Sunday, June 28, 2009

I Walked; Iran

The other day I walked up to the library near my house. On the way back, I walked past a guy I've seen in the neighborhood for years. He owns a couple of flats in the area and is known as a loose cannon. 

Unprompted, he started talking to me about Michael Jackson, and the ridiculousness, as he saw it, of a big deal being made out of his death, when important scientists and doctors die every day without fanfare. From there, he segued into a rather crazy rant about Michael's having tried to change his skin color, and then to his belief that only Africans are native to this planet. Other races arrived via asteroid.

I remarked that this view was similar to what the Nation of Islam believes (or used to, anyway, according to David Remnick's book about Muhammad Ali). 

From there, somehow, he eventually started talking about Iran, and the United States' history of meddling in its politics. He himself is a Shiite Muslim. He railed against the American media, in particular Fox News, for never offering a historical perspective on the current events in Iran. 

He told me I needed to tell my friends and neighbors about the U.S.'s role in deposing, in 1953, Mohammed Mossadeq, a Harvard-educated, moderate leader who had sought to bring Iran's oil production under Iranian, instead of British and American, control. If America hadn't done that, he asserted, Iran would not be in the position it was in now.

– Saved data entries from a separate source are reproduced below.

/-- R196: a further bit of a code goes through a leaf, or into a child. -/
theorem insert_cons_cases (t : Trie) (sym : Byte) (b : Bool) (bs : Bits) :
    t.insert sym (b :: bs) = .error .throughLeaf ∨
      ((∀ s, t ≠ .leaf s) ∧ t.insert sym (b :: bs) = (Trie.insert sym bs (t.child b)).map (withChild t b)) := by
  by_cases hleaf : ∃ s, t = .leaf s
  · obtain ⟨s, rfl⟩ := hleaf
    exact .inl (by rw [Trie.insert])
  · have hnot : ∀ s, t ≠ .leaf s := fun s hs => hleaf ⟨s, hs⟩
    exact .inr ⟨hnot, insert_cons hnot sym b bs⟩

/-- R201: an insertion makes at most one node for each bit of the code, besides the root. -/
theorem insert_size {t t' : Trie} {sym : Byte} {bs : Bits} (h : t.insert sym bs = .ok t') :
    t'.size ≤ max 1 t.size + bs.length := by
  induction bs generalizing t t' with
  | nil =>
    cases t with
    | empty => obtain rfl := Except.ok.inj h; simp [Trie.size]
    | leaf s => cases h
    | fork l r => cases h
  | cons b bs ih =>
    rcases insert_cons_cases t sym b bs with hleaf | ⟨hnot, hins⟩
    · cases hleaf.symm.trans h
    · obtain ⟨x, hx, rfl⟩ := map_eq_ok (hins.symm.trans h)
      have hxsize := ih hx
      have hsize := size_le_children hnot b
      rw [withChild_size, List.length_cons]
      omega

theorem insertAll_size {es : List Entry} {t t' : Trie} {n : Nat} (hn : ∀ e ∈ es, e.code.length ≤ n)
    (h : insertAll es t = .ok t') : t'.size ≤ max 1 t.size + n * es.length := by
  induction es generalizing t with
  | nil => obtain rfl := Except.ok.inj h; simp
  | cons e es ih =>
    obtain ⟨he, hn⟩ := List.forall_mem_cons.1 hn
    rw [insertAll] at h
    cases hins : t.insert e.sym e.code with
    | error f => rw [hins] at h; cases h
    | ok t1 =>
      rw [hins] at h
      have h1 := insert_size hins
      have hall := ih hn h
      rw [List.length_cons, Nat.mul_succ]
      omega

/-! ### The length of the output (R206) -/

/-- Each symbol that the trie emits consumes a bit. -/
theorem traverse_length {root cur : Trie} {away : Bool} {bits : Bits} {out : List Byte}
    (h : traverse root cur away bits = .ok out) : out.length ≤ bits.length := by
  induction bits generalizing cur away out with
  | nil =>
    cases away
    · obtain rfl := Except.ok.inj h; exact Nat.le_refl 0
    · cases h
  | cons b bits ih =>
    rw [Sys2Proof.Machine.traverse] at h
    split at h
    · cases h
    · obtain ⟨rest, hrest, rfl⟩ := map_eq_ok h
      exact Nat.succ_le_succ (ih hrest)
    · exact (ih h).trans (Nat.le_succ _)
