-- ==== Sys2Proof/Machine/Ops.lean ====
section
/-! DEFINITION. The named operations over the records of State that every rule is written with: reading and changing one bay,
slot, feeder, unit or lane; saturating arithmetic; the deadline list (R113 to R115); a bay's state with its lamp aspect (R21,
R23); and the reads of the active plan. -/

namespace Sys2Proof.Machine

/-! ### Saturation (00, Conventions) -/

/-- `a + b`, stopping at `top`. -/
def satAdd (top a b : Nat) : Nat := min (a + b) top

/-! ### Reading and changing one record -/

/-- The record of bay `b` (R20). -/
def State.bay (s : State) (b : BayNo) : Bay := s.bays[b.val]

/-- `s` with the record of bay `b` changed by `f`. -/
def State.modBay (s : State) (b : BayNo) (f : Bay → Bay) : State :=
  { s with bays := s.bays.set b.val (f s.bays[b.val]) }

/-- The allocator's values of bay `b` (R120). -/
def State.grant (s : State) (b : BayNo) : Grants := s.grants[b.val]

/-- `s` with the allocator's values of bay `b` changed by `f`. -/
def State.modGrant (s : State) (b : BayNo) (f : Grants → Grants) : State :=
  { s with grants := s.grants.set b.val (f s.grants[b.val]) }

/-- The link values of the unit of bay `b` (R154). -/
def State.unit (s : State) (b : BayNo) : BayUnit := s.units[b.val]

/-- `s` with the link values of the unit of bay `b` changed by `f`. -/
def State.modUnit (s : State) (b : BayNo) (f : BayUnit → BayUnit) : State :=
  { s with units := s.units.set b.val (f s.units[b.val]) }

/-- Slot `i` (R46). -/
def State.slot (s : State) (i : SlotNo) : Slot := s.slots[i.val]

/-- `s` with slot `i` changed by `f`. -/
def State.modSlot (s : State) (i : SlotNo) (f : Slot → Slot) : State :=
  { s with slots := s.slots.set i.val (f s.slots[i.val]) }

/-- The live record of slot `i`, if any (R46). -/
def State.record (s : State) (i : SlotNo) : Option Reservation := (s.slot i).record

/-- `s` with the live record of slot `i`, if any, changed by `f`. -/
def State.modRecord (s : State) (i : SlotNo) (f : Reservation → Reservation) : State :=
  s.modSlot i fun x => { x with record := x.record.map f }

/-- Feeder `f` (R120, R142). -/
def State.feeder (s : State) (f : FeederNo) : Feeder := s.feeders[f.val]

/-- `s` with feeder `f` changed by `g`. -/
def State.modFeeder (s : State) (f : FeederNo) (g : Feeder → Feeder) : State :=
  { s with feeders := s.feeders.set f.val (g s.feeders[f.val]) }

/-- Lane `l` (R154). -/
def State.lane (s : State) (l : LaneNo) : Lane := s.lanes[l.val]

/-- `s` with lane `l` changed by `f`. -/
def State.modLane (s : State) (l : LaneNo) (f : Lane → Lane) : State :=
  { s with lanes := s.lanes.set l.val (f s.lanes[l.val]) }

/-- The bays in ascending number. -/
@[irreducible] def allBays : List BayNo := List.finRange 512

/-- The slots in ascending number. -/
@[irreducible] def allSlots : List SlotNo := List.finRange 1024

/-- The feeders in ascending number. -/
@[irreducible] def allFeeders : List FeederNo := List.finRange 16

/-- The lanes in ascending number. -/
@[irreducible] def allLanes : List LaneNo := List.finRange 4

/-! ### Reads of the active plan -/

/-- The site limit S: 0 while no plan is active (R1). -/
def State.siteLimit (s : State) : Nat := (s.plan.map (·.site.limit)).getD 0

/-- The identify time (R2); no bay identifies while no plan is active. -/
def State.identifyTime (s : State) : Nat := (s.plan.map (·.site.identifyTime)).getD 0

/-- The grace time (R2). -/
def State.graceTime (s : State) : Nat := (s.plan.map (·.site.graceTime)).getD 0

/-- The static allotment list of the active plan: empty while no plan is active (R74). -/
def State.allotments (s : State) : List Allotment := (s.plan.map (·.allotments)).getD []

/-- The plan record of feeder `f`, absent where the plan does not define it (R4). -/
def State.feederPlan (s : State) (f : FeederNo) : Option FeederPlan :=
  s.plan.bind fun p => p.feeders.find? (·.number == f)

/-- The limit F_f: an undefined feeder has none and is given 0 (R4). -/
def State.feederLimit (s : State) (f : FeederNo) : Nat := ((s.feederPlan f).map (·.limit)).getD 0

/-- Zone `z` of the active plan (R3). -/
def State.zone (s : State) (z : Fin 8) : Option Zone := s.plan.map fun p => p.zones[z.val]

/-- The weight of a session's priority: a field of 0 selects the default (R2). -/
def Site.weight (w : Site) : Priority → Nat
  | .high => if w.wHigh = 0 then Config.defaultWeightHigh else w.wHigh
  | .normal => if w.wNormal = 0 then Config.defaultWeightNormal else w.wNormal

/-- The feeder of bay `b`, absent while it is UNPLANNED (R5). -/
def State.feederOf (s : State) (b : BayNo) : Option FeederNo := (s.bay b).place.map (·.feeder)

/-- pmin of bay `b`. -/
def State.pminOf (s : State) (b : BayNo) : Nat := ((s.bay b).place.map (·.pmin)).getD 0

/-- Whether bay `b` stands on feeder `f`. -/
def State.onFeeder (s : State) (f : FeederNo) (b : BayNo) : Bool := s.feederOf b == some f

/-- `s` with the feeder of bay `b`, if it has one, changed by `g`. -/
def State.modFeederOf (s : State) (b : BayNo) (g : Feeder → Feeder) : State :=
  match s.feederOf b with
  | some f => s.modFeeder f g
  | none => s

/-! ### The deadline list (R113 to R115) -/

/-- The due time a duration gives: now plus the duration, saturating (R114). -/
def State.dueIn (s : State) (seconds : Nat) : Nat := satAdd Config.max32 s.clock seconds

/-- The list with `d` at its place: behind every entry due no later, ahead of every entry due later (R113). -/
def insertByDue (d : Deadline) : List Deadline → List Deadline
  | [] => [d]
  | e :: es => if d.due < e.due then d :: e :: es else e :: insertByDue d es

/-- Removal of the owner's entry, wherever it stands (R115). -/
def State.dropDeadline (s : State) (o : Owner) : State :=
  { s with deadlines := s.deadlines.filter fun d => d.owner != o }

/-- Insertion of an entry with a given due time; the owner's old entry is removed first (R115). -/
def State.setDeadline (s : State) (k : DeadlineKind) (o : Owner) (due : Nat) : State :=
  { s with deadlines := insertByDue ⟨k, o, due⟩ (s.deadlines.filter fun d => d.owner != o) }

/-- Insertion of an entry with a duration (R114). -/
def State.startDeadline (s : State) (k : DeadlineKind) (o : Owner) (seconds : Nat) : State :=
  s.setDeadline k o (s.dueIn seconds)

/-- The entry an owner holds, if any (R113: at most one). -/
def State.deadlineOf (s : State) (o : Owner) : Option Deadline := s.deadlines.find? fun d => d.owner == o

/-! ### A bay's state and its lamp aspect (R21, R23) -/

/-- The lamp aspect of a bay state (R23). -/
def BayState.aspect : BayState → Aspect
  | .unplanned => .dark
  | .free => .available
  | .held => .reserved
  | .identifying | .blocked | .engaged | .charging | .overstay => .inUse
  | .outOfService => .outOfService

/-- A bay moved to an in-service state, its aspect following (R23). -/
def Bay.enter (x : Bay) (st : BayState) : Bay := { x with state := st, aspect := st.aspect, reason := none }

/-- A bay made OUT_OF_SERVICE for a reason, its aspect following (R22, R23). -/
def Bay.takenOut (x : Bay) (r : Reason) : Bay :=
  { x with state := .outOfService, aspect := BayState.aspect .outOfService, reason := some r }

/-- `s` with bay `b` moved to an in-service state. -/
def State.enter (s : State) (b : BayNo) (st : BayState) : State := s.modBay b (·.enter st)

/-- `s` with bay `b` OUT_OF_SERVICE for reason `r`. -/
def State.takeOut (s : State) (b : BayNo) (r : Reason) : State := s.modBay b (·.takenOut r)

/-- A bay in service: any state but UNPLANNED and OUT_OF_SERVICE (R26). -/
def BayState.inService : BayState → Bool
  | .unplanned | .outOfService => false
  | .free | .held | .identifying | .blocked | .engaged | .charging | .overstay => true

/-- The slot whose session runs at bay `b`, if any: the bay's bound record in state CHARGING (R120). -/
def State.sessionAt (s : State) (b : BayNo) : Option SlotNo :=
  match (s.bay b).bound with
  | none => none
  | some i =>
    match s.record i with
    | some r => if r.state = .charging then some i else none
    | none => none

/-- Whether a session runs at bay `b` (R120). -/
def State.charging (s : State) (b : BayNo) : Bool := (s.sessionAt b).isSome

/-- The number of FREE slots: the length of the free-slot list (R50). -/
def State.freeCount (s : State) : Nat := s.freeSlots.length

end Sys2Proof.Machine
end

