-- ==== Sys2Proof/Machine/Orders.lean ====
section
/-! DEFINITION. Orders and their queues: a lane's order queue (R158), grant orders and committed grants (R130), STOP orders
(R135), a feeder's gate (R132), the acknowledgement of an order (R133), stranded grants (R136, R137), and the aspect orders at
an event's end (R23). -/

namespace Sys2Proof.Machine

/-! ### The order queue of a lane (R158) -/

/-- A grant order joins at the tail; an aspect-only entry queued for the unit leaves, its refuse flash taken over. -/
def queueGrant (b : BayNo) (o : GrantOrder) (q : List Entry) : List Entry :=
  let merged := q.filter fun e => e.bay == b && e.grant.isNone && !e.onLine
  q.filter (fun e => !(e.bay == b && e.grant.isNone && !e.onLine)) ++ [⟨b, some o, merged.any (·.flash), false⟩]

/-- The refuse flash set on the first entry queued for a unit. -/
def flashFirst (b : BayNo) : List Entry → List Entry
  | [] => []
  | e :: es => if e.bay == b && !e.onLine then { e with flash := true } :: es else e :: flashFirst b es

/-- An aspect-only order joins at the tail, or merges into the entry queued for the unit. An entry on the line is not queued
for this purpose. -/
def queueAspect (b : BayNo) (flash : Bool) (q : List Entry) : List Entry :=
  if q.any fun e => e.bay == b && !e.onLine then (if flash then flashFirst b q else q)
  else q ++ [⟨b, none, flash, false⟩]

/-- Whether the lane reaches a unit with orders: not while it is UNHEARD or LOST (R158). -/
def LinkState.reachable : LinkState → Bool
  | .active | .silent => true
  | .unheard | .lost => false

/-- An aspect-only order handed to the lane of bay `b`: discarded for an UNHEARD or LOST unit (R158). -/
def State.aspectOrder (s : State) (b : BayNo) (flash : Bool) : State :=
  if (s.unit b).link.reachable then s.modLane (laneOf b) fun l => { l with queue := queueAspect b flash l.queue } else s

/-- The aspect orders of an event that began at `before`: each planned bay left with another aspect than it had has the new one
handed to its lane, in ascending bay number (R23). -/
def State.aspectOrders (before s : State) : State :=
  allBays.foldl (fun t b =>
    if (t.bay b).place.isSome && (t.bay b).aspect != (before.bay b).aspect then t.aspectOrder b false else t) s

/-! ### Grant orders (R130) -/

/-- The committed grant: the most the post may be drawing on the allocator's own account (R130). -/
def Grants.committed (g : Grants) : Nat := max g.acknowledged ((g.outstanding.map (·.value)).getD 0)

/-- A grant order of a value made for bay `b` and handed to its lane: it becomes outstanding, its class fixed against the
committed grant, and a START counts as queued from this moment (R130, R131). -/
def State.handGrant (s : State) (b : BayNo) (value : Nat) (flag : OrderFlag) : State :=
  let o : GrantOrder := ⟨value, flag, decide (value < (s.grant b).committed)⟩
  let t := s.modGrant b fun g => { g with outstanding := some o, startQueued := g.startQueued || flag == .start }
  t.modLane (laneOf b) fun l => { l with queue := queueGrant b o l.queue }

/-- A STOP order of grant 0: queued at once, or the pending target behind an outstanding order (R135, R137). -/
def State.makeStop (s : State) (b : BayNo) : State :=
  match (s.grant b).outstanding with
  | none => s.handGrant b 0 .stop
  | some _ => s.modGrant b fun g => { g with pending := some ⟨0, .stop⟩ }

/-! ### The gate of a feeder (R132) -/

/-- Whether a bay's orders hold its feeder's gate closed: an outstanding decrease order, or a pending target below its
committed grant. A bay OUT_OF_SERVICE(POST_FAULT) holds no gate. -/
def State.holdsGate (s : State) (b : BayNo) : Bool :=
  let g := s.grant b
  let faulty := (s.bay b).state == .outOfService && (s.bay b).reason == some .postFault
  let decreasing := match g.outstanding with | some o => o.decrease | none => false
  let pendingBelow := match g.pending with | some p => decide (p.value < g.committed) | none => false
  !faulty && (decreasing || pendingBelow)

/-- Whether the gate of feeder `f` is open. -/
def State.gateOpen (s : State) (f : FeederNo) : Bool := allBays.all fun b => !(s.onFeeder f b && s.holdsGate b)

/-- The held-back increase of one bay released: queued, or pending behind an outstanding order (R132). -/
def State.releaseIncrease (s : State) (b : BayNo) : State :=
  match (s.grant b).heldBack with
  | none => s
  | some v =>
    let t := s.modGrant b fun g => { g with heldBack := none }
    match (s.grant b).outstanding with
    | none => t.handGrant b v.value v.flag
    | some _ => t.modGrant b fun g => { g with pending := some v }

/-- The held-back increases of feeder `f` released in ascending bay number. -/
def State.releaseIncreases (s : State) (f : FeederNo) : State :=
  allBays.foldl (fun t b => if t.onFeeder f b then t.releaseIncrease b else t) s

/-- The gate of feeder `f` tested, and its increases released if it is open (R132). -/
def State.testGate (s : State) (f : FeederNo) : State := if s.gateOpen f then s.releaseIncreases f else s

/-- The gate of the feeder of bay `b` tested. -/
def State.testGateOf (s : State) (b : BayNo) : State :=
  match s.feederOf b with
  | some f => s.testGate f
  | none => s

/-- Whether the gate of the feeder of bay `b` is open. -/
def State.gateOpenOf (s : State) (b : BayNo) : Bool :=
  match s.feederOf b with
  | some f => s.gateOpen f
  | none => true

/-! ### Acknowledgement (R133) -/

/-- The pending target of bay `b` settled against its new acknowledged grant (R133). -/
def State.settlePending (s : State) (b : BayNo) : State :=
  match (s.grant b).pending with
  | none => s
  | some p =>
    let a := (s.grant b).acknowledged
    let t := s.modGrant b fun g => { g with pending := none }
    if p.value < a then t.handGrant b p.value p.flag
    else if p.value = a then (if p.flag = .start then t.handGrant b p.value p.flag else t)
    else if t.gateOpenOf b then t.handGrant b p.value p.flag
    else t.modGrant b fun g => { g with heldBack := some p }

/-- The acknowledgement of the outstanding grant order of bay `b` (R133). -/
def State.acknowledge (s : State) (b : BayNo) : State :=
  match (s.grant b).outstanding with
  | none => s
  | some o =>
    let t := s.modGrant b fun g =>
      { g with acknowledged := o.value, outstanding := none,
               zeroAcked := g.zeroAcked || (o.value == 0 && decide (0 < g.stranded)) }
    (t.settlePending b).testGateOf b

/-! ### Stranded grants (R136, R137) -/

/-- A stranded grant set: never lowered, X_f raised by the difference, the zero-acknowledged flag cleared (R136). -/
def State.strand (s : State) (b : BayNo) (value : Nat) : State :=
  let old := (s.grant b).stranded
  let t := s.modGrant b fun g => { g with stranded := max old value, zeroAcked := false }
  t.modFeederOf b fun f => { f with stranded := f.stranded + (max old value - old) }

/-- A stranded grant cleared, X_f lowered by the amount (R43, R137). -/
def State.clearStrandedGrant (s : State) (b : BayNo) : State :=
  let old := (s.grant b).stranded
  let t := s.modGrant b fun g => { g with stranded := 0 }
  t.modFeederOf b fun f => { f with stranded := f.stranded - old }

end Sys2Proof.Machine
end

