-- ==== Sys2Proof/Machine/Reports.lean ====
section
/-! DEFINITION. A good report at a bay: its eight stages (R24 to R36), the trim rules of stage 7 (R143 to R146), the verify, the
returning-unit rule and the aspect comparison of stage 8 (R137, R167 to R169), and re-derivation (R39). -/

namespace Sys2Proof.Machine

/-! ### Stage 1: faults (R26, R27) -/

/-- A bay whose post is judged faulty: in service it leaves with reason POST_FAULT, out of service its reason becomes POST_FAULT;
a session ends with no STOP order and the stranded grant is set (R26, R168). -/
def State.makeFaulty (s : State) (b : BayNo) (value : Nat) : State :=
  if (s.bay b).state.inService then ((s.leaveService b .postFault).endSession b false true).strand b value
  else ((s.changeReason b .postFault).endSession b false true).strand b value

/-- A report that is a post fault, by the bay's state (R26). At a bay that leaves service the gate is tested (R132). -/
def State.postFaultAt (s : State) (b : BayNo) (inForce : Nat) : Ev :=
  let value := max (s.grant b).acknowledged inForce
  match (s.bay b).state with
  | .unplanned => (s, false)
  | .outOfService =>
    match (s.bay b).reason with
    | some .detectorFault | some .unheard | some .linkLost => (s.makeFaulty b value, true)
    | some .postFault | some .operator | none =>
      if (s.grant b).stranded < value then (s.strand b value, true) else (s, false)
  | .free | .held | .identifying | .blocked | .engaged | .charging | .overstay =>
    ((s.makeFaulty b value).testGateOf b, true)

/-- A report with occupancy code DETECTOR_FAULT and no post fault (R27). -/
def State.detectorFaultAt (s : State) (b : BayNo) : State :=
  match (s.bay b).state with
  | .unplanned => s
  | .outOfService =>
    match (s.bay b).reason with
    | some .unheard | some .linkLost => s.changeReason b .detectorFault
    | some .detectorFault | some .postFault | some .operator | none => s
  | .free | .held | .identifying | .blocked | .engaged | .charging | .overstay => s.leaveService b .detectorFault

/-- Stage 1 (R26, R27). -/
def State.stage1 (s : State) (b : BayNo) (r : Report) : Ev :=
  if r.postFault then s.postFaultAt b r.inForce
  else if r.detectorFault then (s.detectorFaultAt b, false)
  else (s, false)

/-! ### Stage 2: occupancy (R28 to R31) -/

/-- IDENTIFY_END = now + identify time inserted for a bay made IDENTIFYING (R28, R39, R45). -/
def State.startIdentifying (s : State) (b : BayNo) : State :=
  (s.enter b .identifying).startDeadline .identifyEnd (.bay b) s.identifyTime

/-- An arrival (R28). -/
def State.arrive (s : State) (b : BayNo) : State :=
  let t := s.modBay b fun x => { x with occupancy := .occupied }
  match (s.bay b).state with
  | .free => t.startIdentifying b
  | .held =>
    let u := (t.startIdentifying b).modBay b fun x => { x with keptHold := true }
    match (s.bay b).bound with
    | some i => u.dropDeadline (.slot i)
    | none => u
  | .unplanned | .identifying | .blocked | .engaged | .charging | .overstay | .outOfService => t

/-- The outcome a departure gives a record by its state: none for a state no departure finds (R29, R31). -/
def departureOutcome (r : Reservation) : Option Ending :=
  match r.state with
  | .engaged => some (if r.sessionDone then .completed else .leftUncharged)
  | .overstay => some .overstayed
  | .waiting | .held | .charging => none

/-- The record bound to a bay retired by its vehicle's departure (R29, R31). -/
def State.retireDeparted (s : State) (b : BayNo) : State :=
  match (s.bay b).bound with
  | none => s
  | some i =>
    match (s.record i).bind departureOutcome with
    | some o => s.retire i o
    | none => s

/-- The hold of an identifying bay restored at a departure (R29). -/
def State.restoreHold (s : State) (b : BayNo) : State :=
  let t := (s.enter b .held).modBay b fun x => { x with keptHold := false }
  match (s.bay b).bound with
  | none => t
  | some i =>
    match s.record i with
    | some r => t.startDeadline .holdEnd (.slot i) r.hold
    | none => t

/-- A departure (R29, R31). -/
def State.depart (s : State) (b : BayNo) : State :=
  let t := (s.modBay b fun x =>
    { x with occupancy := .empty, credential := none, occupancyHeld := false }).dropDeadline (.bay b)
  match (s.bay b).state with
  | .engaged | .overstay => (t.retireDeparted b).freeAndOffer b
  | .identifying => if (s.bay b).keptHold then t.restoreHold b else t.freeAndOffer b
  | .blocked => t.freeAndOffer b
  | .outOfService => t.retireDeparted b
  | .unplanned | .free | .held | .charging => t

/-- An EMPTY report held as OCCUPIED (R30). -/
def State.holdOccupied (s : State) (b : BayNo) : State :=
  (s.modBay b fun x => { x with occupancyHeld := true }).bump .detectorDisagree

/-- Stage 2 (R28 to R31). -/
def State.stage2 (s : State) (b : BayNo) (r : Report) : State :=
  match r.occupancy, (s.bay b).occupancy with
  | .detectorFault, _ => s
  | .occupied, .empty => (s.modBay b fun x => { x with occupancyHeld := false }).arrive b
  | .occupied, .occupied => s.modBay b fun x => { x with occupancyHeld := false }
  | .empty, .empty => s
  | .empty, .occupied => if (s.bay b).plug = .unplugged then s.depart b else s.holdOccupied b

/-! ### Stage 3: credential (R32) -/

/-- The credential of a report that is to be presented: the bay is OCCUPIED after stage 2 and the credential is not the last one
seen. A report with occupancy code DETECTOR_FAULT presents none (R27, R32; notes/assumptions/13.md). -/
def State.freshCredential (s : State) (b : BayNo) (r : Report) : Option Credential :=
  match r.cred with
  | none => none
  | some c =>
    if r.occupancy ≠ .detectorFault ∧ (s.bay b).occupancy = .occupied ∧ (s.bay b).credential ≠ some c then some c else none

Here's another version of what my neighbor was saying, from Mideastweb.org:

By 1953, General Eisenhower had become president of the US. Anti-communist hysteria was reaching its peak. An Iranian general offered to help in overthrow Mosaddeq, and the British were able to persuade the American CIA to go ahead with the coup in August. With very scant resources and a shoe-string operational plan, the CIA set out to remove Mosaddeq. The plan almost failed, and the Shah, never very resolute, had fled to Baghdad and had to be enticed to continue playing his part from there. The army was loyal to the Shah and Mosaddeq was overthrown and arrested. This coup earned the USA and Britain the lasting hatred of large sectors of Iranian public opinion, uniting communists, nationalists and Shi'ite clericalists behind enmity to foreign meddling. Mosaddeq became a folk hero of Iranian nationalism.

And here's
Wikipedia's:

In 1951 Dr. Mohammed Mossadegh was elected prime minister. As prime minister, Mossadegh became enormously popular in Iran after he nationalized Iran's oil reserves. In response, Britain embargoed Iranian oil and, amidst Cold War fears, invited the United States to join in a plot to depose Mossadegh, and in 1953 President Dwight D. Eisenhower authorized Operation Ajax. The operation was successful, and Mossadegh was arrested on 19 August 1953. After Operation Ajax, Mohammad Reza Pahlavi's rule became increasingly autocratic. With American support, the Shah was able to rapidly modernize Iranian infrastructure, but he simultaneously crushed all forms of political opposition with his intelligence agency, SAVAK. Ayatollah Ruhollah Khomeini became an active critic of the Shah's White Revolution and publicly denounced the government. Khomeini was arrested and imprisoned for 18 months. After his release in 1964 Khomeini publicly criticized the United States government. The Shah was persuaded to send him into exile by General Hassan Pakravan. Khomeini was sent first to Turkey, then to Iraq and finally to France. While in exile, he continued to denounce the Shah.

At a time when, indeed, the death of Michael Jackson seems to have distracted many Americans from paying attention to unfolding events in Iran, I actually appreciated my neighbor's reminder, even if it came packaged in a nutty rant.